# To do:
Can you return the records below exactly as they stand, but only from the first line through the one with "(TagChannel.kept_offer n _)"?
┄┄┄┄┄┄
theorem Ev.reads_concernedScreens (told : List Told) (ns : List Nat) (e : Ev) :
    e.Reads (Ev.concernedScreens told ns e).1 := by
  induction ns generalizing e with
  | nil => exact .refl
  | cons n rest ih => exact (Ev.reads_concerned told n e).trans (ih _)

/-! ### The channels take a new version. -/

theorem Ev.kept_joinSend (n : Nat) (e : Ev) : e.Kept (e.joinSend n) := by
  simp only [Ev.joinSend]
  split
  · exact State.Kept.of_scr ⟨rfl, rfl, rfl, rfl, rfl, fun _ => .inl rfl⟩
  · exact State.Kept.refl _

theorem TagChannel.kept_join (n : Nat) (c : TagChannel) : c.Kept (c.join n) := by
  simp only [TagChannel.join]
  split
  · exact ⟨rfl, rfl, rfl, rfl, rfl, rfl, rfl, fun _ => .inl rfl⟩
  · exact .refl _

theorem TagChannel.kept_offer (n : Nat) (c : TagChannel) : c.Kept (c.offer n) := by
  refine ⟨rfl, rfl, rfl, rfl, rfl, rfl, ?_, fun _ => .inl rfl⟩
  simp only [TagChannel.offer, Option.map_map]
  cases c.sweep with
  | none => rfl
  | some sw => simp only [Option.map_some, Function.comp]; split <;> rfl

theorem TagChannel.kept_dirty (n : Nat) (c : TagChannel) : c.Kept (c.update n fun l => { l with dirty := true }) := by
  refine ⟨rfl, rfl, rfl, rfl, rfl, rfl, rfl, fun m => ?_⟩
  by_cases h : m = n
  · subst h
    refine .inr ?_
    simp only [TagChannel.link, TagChannel.update]
    exact Table.get_set_eq_of_ne _ _ _ (by intro h; simpa using congrArg TagLink.dirty h)
  · exact .inl (Table.get_set_ne _ _ _ h)

theorem TagChannel.kept_raised (n : Nat) (c : TagChannel) : c.Kept (c.raised n) := by
  have h := (TagChannel.kept_dirty n c).trans (TagChannel.kept_join n _)
  simp only [TagChannel.raised]
  split
  · exact h.trans (TagChannel.kept_offer n _)
  · exact h

theorem TagChannel.kept_dirtyAll (ns : List Nat) (c : TagChannel) : c.Kept (c.dirtyAll ns) := by
  induction ns generalizing c with
  | nil => exact .refl _
  | cons n rest ih => exact ((TagChannel.kept_dirty n c).trans (TagChannel.kept_join n _)).trans (ih _)

/-! ### Compositions. -/

/-- What neither a composition nor a reaction to a place that compositions read changes: stations, a computation in flight,
and, but for the STORE notice, the port. -/
structure Ev.Calm (e e' : Ev) : Prop where
  muster : e'.muster = e.muster
  engine : ∀ c, e.routes.engine = some c → e'.routes.engine = some c
  port : e'.port = e.port ∨ e'.port = e.port.raise .store

theorem Ev.Calm.refl (e : Ev) : e.Calm e := ⟨rfl, fun _ h => h, .inl rfl⟩

theorem Port.raise_raise (n : Notice) (p : Port) : (p.raise n).raise n = p.raise n := by
  simp [Port.raise, BitVec.or_assoc]

theorem Ev.Calm.trans {a b c : Ev} (h : a.Calm b) (g : b.Calm c) : a.Calm c where
  muster := g.muster.trans h.muster
  engine d hd := g.engine d (h.engine d hd)
  port := by
    rcases g.port with g' | g' <;> rcases h.port with h' | h' <;> rw [g', h']
    · exact .inl rfl
    · exact .inr rfl
    · exact .inr rfl
    · exact .inr (Port.raise_raise _ _)

theorem Ev.Calm.of_same {e e' : Ev} (hm : e'.muster = e.muster) (hr : e'.routes.engine = e.routes.engine)
    (hp : e'.port = e.port) : e.Calm e' := ⟨hm, fun _ h => hr.trans h, .inl hp⟩

/-- A read is calm, and what it may find is the place read. -/
theorem Ev.calm_read (p : Place) (ws : List Nat) (e : Ev) :
    e.Calm (e.read p ws).1 ∧ ∀ q ∈ (e.read p ws).1.found, q ∈ e.found ∨ q = p := by
  simp only [Ev.read]
  split
  · refine ⟨⟨rfl, fun _ h => h, .inr rfl⟩, fun q hq => ?_⟩
    simpa [Ev.notice, Ev.on] using hq
  · exact ⟨⟨rfl, fun _ h => h, .inl rfl⟩, fun q hq => .inl hq⟩

theorem Ev.Reads.calm {e e' : Ev} (h : e.Reads e') :
    e.Calm e' ∧ ((∀ p ∈ e.found, p.shown = true) → ∀ p ∈ e'.found, p.shown = true) := by
  induction h with
  | refl => exact ⟨.refl e, fun h => h⟩
  | @read e' p hp ws _ ih =>
    obtain ⟨hc, hf⟩ := Ev.calm_read p ws e'
    refine ⟨ih.1.trans hc, fun h q hq => ?_⟩
    rcases hf q hq with hq | hq
    · exact ih.2 h q hq
    · rw [hq]; exact hp

/-- What an event's reactions and compositions do: they keep the state; while only places that compositions read have been
found damaged they are calm; and with no error in the RAM and no finding waiting, they change nothing but the composed
contents and the two channels. -/
structure Ev.Settles (e e' : Ev) : Prop where
  kept : e.Kept e'
  calm : (∀ p ∈ e.found, p.shown = true) → e.Calm e' ∧ ∀ p ∈ e'.found, p.shown = true
  clean : e.store.ramErrors = [] → e.found = [] →
    e'.store = e.store ∧ e'.routes = e.routes ∧ e'.port = e.port ∧ e'.found = []

theorem Ev.Settles.refl (e : Ev) : e.Settles e :=
  ⟨State.Kept.refl _, fun h => ⟨.refl e, h⟩, fun _ h => ⟨rfl, rfl, rfl, h⟩⟩

theorem Ev.Settles.trans {a b c : Ev} (h : a.Settles b) (g : b.Settles c) : a.Settles c where
  kept := h.kept.trans g.kept
  calm hf := ⟨(h.calm hf).1.trans (g.calm (h.calm hf).2).1, (g.calm (h.calm hf).2).2⟩
  clean hr hf := by
    obtain ⟨h1, h2, h3, h4⟩ := h.clean hr hf
    obtain ⟨g1, g2, g3, g4⟩ := g.clean (h1 ▸ hr) h4
    exact ⟨g1.trans h1, g2.trans h2, g3.trans h3, g4⟩

/-- A change of nothing but the composed contents and the two channels. -/
theorem Ev.Settles.of_same {e e' : Ev} (hk : e.Kept e') (hs : e'.store = e.store) (hr : e'.routes = e.routes)
    (hm : e'.muster = e.muster) (hp : e'.port = e.port) (hf : e'.found = e.found) : e.Settles e' :=
  ⟨hk, fun h => ⟨.of_same hm (by rw [hr]) hp, hf ▸ h⟩, fun _ h => ⟨hs, hr, hp, hf.trans h⟩⟩

theorem Ev.Reads.settles {e e' : Ev} (h : e.Reads e') : e.Settles e' where
  kept := h.kept
  calm hf := ⟨h.calm.1, h.calm.2 hf⟩
  clean hr hf := by rw [h.of_clean hr]; exact ⟨rfl, rfl, rfl, hf⟩

theorem Ev.settles_joinSend (n : Nat) (e : Ev) : e.Settles (e.joinSend n) := by
  refine .of_same (Ev.kept_joinSend n e) ?_ ?_ ?_ ?_ ?_ <;> simp only [Ev.joinSend] <;> split <;> rfl

theorem Ev.settles_composer (e : Ev) (c : Composer) : e.Settles { e with composer := c } :=
  .of_same (State.Kept.of_composer _ _) rfl rfl rfl rfl rfl

theorem Ev.settles_composeScreen (e : Ev) (n : Nat) : e.Settles (e.composeScreen n) := by
  have h := (Ev.reads_screenFrameOf n e).settles
  simp only [Ev.composeScreen]
  split
  · rename_i heq; rw [heq] at h; exact h
  · rename_i heq
    rw [heq] at h
    split
    · exact h
    · exact h.trans ((Ev.settles_composer _ _).trans (Ev.settles_joinSend n _))

theorem Ev.settles_composeTag (e : Ev) (n : Nat) : e.Settles (e.composeTag n) := by
  have h := (Ev.reads_tagFrameOf n e).settles
  simp only [Ev.composeTag]
  split
  · exact h
  · refine h.trans ?_
    split
    · exact .of_same (State.Kept.of_composer _ _) rfl rfl rfl rfl rfl
    · exact .of_same ((State.Kept.of_composer _ _).trans (State.Kept.of_tag (TagChannel.kept_raised n _))) rfl rfl rfl rfl rfl

theorem Ev.settles_foldl {α : Type} {f : Ev → α → Ev} (hf : ∀ (e : Ev) (a : α), e.Settles (f e a)) (as : List α) (e : Ev) :
    e.Settles (as.foldl f e) := by
  induction as generalizing e with
  | nil => exact .refl e
  | cons a rest ih => exact (hf e a).trans (ih _)

theorem Ev.settles_composeAll (told : List Told) (e : Ev) : e.Settles (e.composeAll told) := by
  simp only [Ev.composeAll]
  exact ((Ev.reads_concernedScreens told _ e).settles.trans (Ev.settles_foldl Ev.settles_composeScreen _ _)).trans
    (Ev.settles_foldl Ev.settles_composeTag _ _)

theorem Ev.settles_composeTold (e : Ev) : e.Settles e.composeTold :=
  Ev.Settles.trans (b := { e with told := [] }) (.of_same (State.Kept.refl _) rfl rfl rfl rfl rfl)
    (Ev.settles_composeAll _ _)

/-! ### The Route Engine's reactions. -/

theorem Routes.col_setCol_stale (t c : Nat) (r : Routes) : (r.setCol t .stale).col c = if c = t then .stale else r.col c := by
  by_cases h : c = t
  · subst h
    simp [Routes.col, Routes.setCol, Table.get_set_eq_of_ne]
  · simp [Routes.col, Routes.setCol, Table.get_set_ne _ _ _ h, h]

theorem Routes.col_takeHead (r : Routes) (c : Nat) : r.takeHead.col c = r.col c := by
  simp only [Routes.takeHead]; split <;> rfl

theorem Routes.col_enqueue (m : Mode) (t : Nat) (r : Routes) (c : Nat) : (r.enqueue m t).col c = r.col c := by
  simp only [Routes.enqueue]; split <;> rfl

theorem Routes.col_kick (r : Routes) (c : Nat) : r.kick.col c = r.col c := by
  simp only [Routes.kick]; split
  · exact r.col_takeHead c
  · rfl

/-- Joining the queue changes no column's state. -/
theorem Routes.col_join (m : Mode) (t : Nat) (r : Routes) (c : Nat) : (r.join m t).col c = r.col c := by
  simp only [Routes.join]; split
  · rfl
  · rw [Routes.col_kick, Routes.col_enqueue]

theorem Routes.engine_enqueue (m : Mode) (t : Nat) (r : Routes) : (r.enqueue m t).engine = r.engine := by
  simp only [Routes.enqueue]; split <;> rfl

/-- Joining the queue leaves a computation in flight as it is (R50, R52). -/
theorem Routes.engine_join {r : Routes} {c : Computation} (m : Mode) (t : Nat) (h : r.engine = some c) :
    (r.join m t).engine = some c := by
  simp only [Routes.join]; split
  · exact h
  · simp only [Routes.kick, Routes.engine_enqueue, h, Option.isNone_some, Bool.false_eq_true, if_false]

theorem Routes.kept_mark {r : Routes} (m : Mode) (t : Nat) (h : r.col t ≠ .empty) : r.Kept ((r.setCol t .stale).join m t) where
  col c := by
    rw [Routes.col_join, Routes.col_setCol_stale]
    by_cases hc : c = t
    · subst hc; exact .inr ⟨h, by simp⟩
    · exact .inl (by simp [hc])
  engine c hc := ⟨c.overtaken, Routes.engine_join m t hc⟩

theorem Ev.kept_markColumn {t : Nat} {e : Ev} (h : e.routes.col t ≠ .empty) : e.Kept (e.markColumn t) := by
  simp only [Ev.markColumn]
  split <;> exact State.Kept.of_routes (Routes.kept_mark _ _ h)

/-- Marking one column leaves no other one EMPTY that was not. -/
theorem Ev.col_markColumn (t : Nat) (e : Ev) (c : Nat) :
    (e.markColumn t).routes.col c = if c = t then .stale else e.routes.col c := by
  simp only [Ev.markColumn]
  split <;> simp only [Ev.onRoutes, Ev.tell, Routes.col_join, Routes.col_setCol_stale]

theorem Ev.kept_markList (ts : List Nat) (e : Ev) (h : ∀ t ∈ ts, e.routes.col t ≠ .empty) :
    e.Kept (ts.foldl (fun e t => e.markColumn t) e) := by
  induction ts generalizing e with
  | nil => exact State.Kept.refl _
  | cons t rest ih =>
    refine (Ev.kept_markColumn (h t (by simp))).trans (ih _ fun c hc => ?_)
    rw [Ev.col_markColumn]
    split
    · decide
    · exact h c (by simp [hc])

theorem Ev.kept_markAll (e : Ev) : e.Kept e.markAll :=
  Ev.kept_markList _ e fun t ht => by simpa [Routes.presentColumns] using (List.mem_filter.1 ht).2

theorem Routes.kept_overtake (r : Routes) : r.Kept r.overtake :=
  ⟨fun _ => .inl rfl, fun c hc => ⟨true, by simp [Routes.overtake, hc]⟩⟩

theorem Ev.kept_graphChanged (e : Ev) : e.Kept e.graphChanged :=
  State.Kept.trans (b := (e.onRoutes Routes.overtake).toState) (State.Kept.of_routes (Routes.kept_overtake _))
    (Ev.kept_markAll _)

theorem Ev.kept_readCellFor (t : Nat) (p : Ev × List Nat) (x : Nat) : p.1.Kept (Ev.readCellFor t p x).1 := by
  have h := p.1.store.kept_read (.cell t x) [cellWord t x]
  simp only [Ev.readCellFor]
  split <;> rename_i heq <;> rw [heq] at h
  · exact State.Kept.of_store h
  · exact State.Kept.of_store h
  · exact (State.Kept.of_store h).trans (State.kept_notice _ _)

theorem Ev.kept_readCells (t : Nat) (xs : List Nat) (p : Ev × List Nat) :
    p.1.Kept (xs.foldl (Ev.readCellFor t) p).1 := by
  induction xs generalizing p with
  | nil => exact State.Kept.refl _
  | cons x rest ih => exact (Ev.kept_readCellFor t p x).trans (ih _)

/-- A column that is not EMPTY does not become EMPTY. -/
theorem State.Kept.col_ne {a b : State} (h : a.Kept b) {t : Nat} (hc : a.routes.col t ≠ .empty) :
    b.routes.col t ≠ .empty := by
  rcases h.routes.col t with h' | ⟨_, h'⟩ <;> rw [h']
  · exact hc
  · decide

theorem Ev.kept_onStore {f : Store → Store} (hf : ∀ st : Store, st.Kept (f st)) (e : Ev) : e.Kept (e.onStore f) :=
  State.Kept.of_store (hf _)

theorem Ev.kept_withdrawColumn (g : Graph) (bad : List Nat) (broken : BrokenHops) (t : Nat) (e : Ev) :
    e.Kept (e.withdrawColumn g bad broken t) := by
  simp only [Ev.withdrawColumn]
  split
  · exact State.Kept.refl _
  · rename_i hc
    have h := Ev.kept_readCells t (e.store.presentCells t) (e, [])
    generalize (e.store.presentCells t).foldl (Ev.readCellFor t) (e, []) = q at h ⊢
    obtain ⟨e1, found⟩ := q
    simp only at h ⊢
    have h2 := h.trans (Ev.kept_onStore (f := fun st => st.emptyCells t
      ((e.store.presentCells t).filter (chainBroken e1.store g t ((g.targetNode t).getD Config.nodes) (bad ++ found) broken
        Config.nodes))) (fun st => Store.kept_emptyCells st _ _) e1)
    split
    · split
      · exact h2
      · exact h2.trans (Ev.kept_tell _ _)
    · split
      · exact h2.trans (Ev.kept_markColumn (h2.col_ne hc))
      · exact (h2.trans (Ev.kept_tell _ _)).trans (Ev.kept_markColumn (h2.col_ne hc))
┄┄┄┄┄┄
# The completed task:
theorem Ev.reads_concernedScreens (told : List Told) (ns : List Nat) (e : Ev) :
    e.Reads (Ev.concernedScreens told ns e).1 := by
  induction ns generalizing e with
  | nil => exact .refl
  | cons n rest ih => exact (Ev.reads_concerned told n e).trans (ih _)

/-! ### The channels take a new version. -/

theorem Ev.kept_joinSend (n : Nat) (e : Ev) : e.Kept (e.joinSend n) := by
  simp only [Ev.joinSend]
  split
  · exact State.Kept.of_scr ⟨rfl, rfl, rfl, rfl, rfl, fun _ => .inl rfl⟩
  · exact State.Kept.refl _

theorem TagChannel.kept_join (n : Nat) (c : TagChannel) : c.Kept (c.join n) := by
  simp only [TagChannel.join]
  split
  · exact ⟨rfl, rfl, rfl, rfl, rfl, rfl, rfl, fun _ => .inl rfl⟩
  · exact .refl _

theorem TagChannel.kept_offer (n : Nat) (c : TagChannel) : c.Kept (c.offer n) := by
  refine ⟨rfl, rfl, rfl, rfl, rfl, rfl, ?_, fun _ => .inl rfl⟩
  simp only [TagChannel.offer, Option.map_map]
  cases c.sweep with
  | none => rfl
  | some sw => simp only [Option.map_some, Function.comp]; split <;> rfl

theorem TagChannel.kept_dirty (n : Nat) (c : TagChannel) : c.Kept (c.update n fun l => { l with dirty := true }) := by
  refine ⟨rfl, rfl, rfl, rfl, rfl, rfl, rfl, fun m => ?_⟩
  by_cases h : m = n
  · subst h
    refine .inr ?_
    simp only [TagChannel.link, TagChannel.update]
    exact Table.get_set_eq_of_ne _ _ _ (by intro h; simpa using congrArg TagLink.dirty h)
  · exact .inl (Table.get_set_ne _ _ _ h)

theorem TagChannel.kept_raised (n : Nat) (c : TagChannel) : c.Kept (c.raised n) := by
  have h := (TagChannel.kept_dirty n c).trans (TagChannel.kept_join n _)
  simp only [TagChannel.raised]
  split
  · exact h.trans (TagChannel.kept_offer n _)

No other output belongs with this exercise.